■ Action item
Pull out each line of the records holding the string "unrecognised".

START Data

-- ==== Sys2Proof/Machine/Operands.lean ====
section
/-! DEFINITION. Every operand form: the helper functions that turn a port value into a field code and a field code into
a port value (R100 to R106, R140 to R143, R170 to R173), and the reading and writing of a field's own port (R64). In an
encode helper `some code` is the spec's `ok(code)` and `none` its `bad`. -/

namespace Sys2Proof.Machine

/-- A decode by table: the value the table gives the code, else the raw code marked unrecognised. -/
def tableReading {w : Nat} (t : List (Word × BitVec w)) (c : BitVec w) : Reading :=
  match valueOf t c with
  | some v => .known v
  | none => .unknown (zext c)

/-- `CLK_ENC` (R100): the comparison is on the whole 32-bit value. -/
def clkEnc (d : Word) : Option (BitVec 3) := codeOf clockTable d

/-- `CLK_DEC` (R101). All eight codes have a row. -/
def clkDec (c : BitVec 3) : Reading := tableReading clockTable c

/-- `PSK_ENC` (R102). -/
def pskEnc (p : Word) : Option (BitVec 2) := codeOf pskTable p

/-- `PSK_DEC` (R103). -/
def pskDec (c : BitVec 2) : Reading := tableReading pskTable c

/-- `BLK3_ENC` (R106). -/
def blk3Enc (v : Word) : Option (BitVec 3) := if v.toNat ≤ 7 then some (v.setWidth 3) else none

/-- `RATE6_ENC` (R140): even, at least 2 and at most 128, on the whole value and with no wrap. -/
def rate6Enc (d : Word) : Option (BitVec 6) :=
  if d.toNat % 2 = 0 ∧ 2 ≤ d.toNat ∧ d.toNat ≤ 128 then some (BitVec.ofNat 6 ((d.toNat - 2) / 2)) else none

/-- `RATE6_DEC` (R141): every code is recognised. -/
def rate6Dec (c : BitVec 6) : Reading := .known (BitVec.ofNat 32 (2 * c.toNat + 2))

/-- `NB_ENC` (R172): the check is on `n` itself, so no wrapping sum can look as if it fits. -/
def nbEnc (cfg : Config) (n : Word) : Option (BitVec 4) :=
  if cfg.nbMin ≤ n.toNat ∧ n.toNat ≤ 11 then some (BitVec.ofNat 4 (n.toNat + 4)) else none

/-- `NB_DEC` (R173): a code that would give a count below the least legal one is unrecognised (UNVERIFIED, log entry
14). -/
def nbDec (cfg : Config) (c : BitVec 4) : Reading :=
  if 4 + cfg.nbMin ≤ c.toNat then .known (BitVec.ofNat 32 (c.toNat - 4)) else .unknown (zext c)

/-- A modulation encode: the symbol of a symbol code (R63), then the family's field code of that symbol. -/
def modEnc {w : Nat} (t : List (Modulation × BitVec w)) (s : BitVec 4) : Option (BitVec w) :=
  match valueOf symbolTable s with
  | some m => codeOf t m
  | none => none

/-- A modulation decode (R81): the symbol code of the recognised symbol, else the raw field code. -/
def modDec {w : Nat} (t : List (Modulation × BitVec w)) (c : BitVec w) : Reading :=
  match valueOf t c with
  | some m =>
    match codeOf symbolTable m with
    | some s => .known (zext s)
    | none => .unknown (zext c)
  | none => .unknown (zext c)

/-- `MOD55_ENC` (R104). -/
def mod55Enc (s : BitVec 4) : Option (BitVec 5) := modEnc modT55x7Table s

/-- `MOD55_DEC` (R105). -/
def mod55Dec (c : BitVec 5) : Reading := modDec modT55x7Table c

/-- `MOD5555_ENC` (R142). -/
def mod5555Enc (s : BitVec 4) : Option (BitVec 3) := modEnc modT5555Table s

/-- `MOD5555_DEC` (R143). All eight codes have a row. -/
def mod5555Dec (c : BitVec 3) : Reading := modDec modT5555Table c

/-- `MOD4305_ENC` (R170). -/
def mod4305Enc (s : BitVec 4) : Option (BitVec 4) := modEnc modEm4x05Table s

/-- `MOD4305_DEC` (R171). -/
def mod4305Dec (c : BitVec 4) : Reading := modDec modEm4x05Table c

/-- Bit `id` of a flags bus as a word, 0 or 1 (R64). -/
def flagIn (flags : BitVec 16) (id : Nat) : Word := zext (flags.extractLsb' id 1)

/-- The field code of a field, read from the field's own port (R64), or none where the value is not a legal encode
input of that field (R65 to R67). A boolean field is always legal. -/
def codeOfInput (cfg : Config) (x : Inputs) (f : Field) : Option Word :=
  match f.codec with
  | .flag      => some (flagIn x.pFlags f.id)
  | .maxblk    => (blk3Enc x.pMaxblk).map zext
  | .psk       => (pskEnc x.pPsk).map zext
  | .modT55x7  => (mod55Enc x.pMod).map zext
  | .modT5555  => (mod5555Enc x.pMod).map zext
  | .modEm4x05 => (mod4305Enc x.pMod).map zext
  | .clock     => (clkEnc x.pDiv).map zext
  | .rate6     => (rate6Enc x.pDiv).map zext
  | .nblocks   => (nbEnc cfg x.pNblocks).map zext

/-- The reading of a field's code (the "decode" column of R65 to R67). -/
def readingOf (cfg : Config) (f : Field) (code : Word) : Reading :=
  match f.codec with
  | .flag      => .known code
  | .maxblk    => .known code
  | .psk       => pskDec (code.setWidth 2)
  | .modT55x7  => mod55Dec (code.setWidth 5)
  | .modT5555  => mod5555Dec (code.setWidth 3)
  | .modEm4x05 => mod4305Dec (code.setWidth 4)
  | .clock     => clkDec (code.setWidth 3)
  | .rate6     => rate6Dec (code.setWidth 6)
  | .nblocks   => nbDec cfg (code.setWidth 4)

/-- The outputs with a value on the field's own port (R64): a boolean field sets bit `id` of `q_flags`, which is 0
before. -/
def writeField (f : Field) (v : Word) (o : Outputs) : Outputs :=
  match f.codec with
  | .flag => { o with qFlags := o.qFlags ||| (v.setWidth 16 <<< f.id) }
  | .maxblk => { o with qMaxblk := v }
  | .psk => { o with qPsk := v }
  | .modT55x7 | .modT5555 | .modEm4x05 => { o with qMod := v.setWidth 5 }
  | .clock | .rate6 => { o with qDiv := v }
  | .nblocks => { o with qNblocks := v }

end Sys2Proof.Machine
end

END Data

■ Answer
/-- A decode by table: the value the table gives the code, else the raw code marked unrecognised. -/
/-- `NB_DEC` (R173): a code that would give a count below the least legal one is unrecognised (UNVERIFIED, log entry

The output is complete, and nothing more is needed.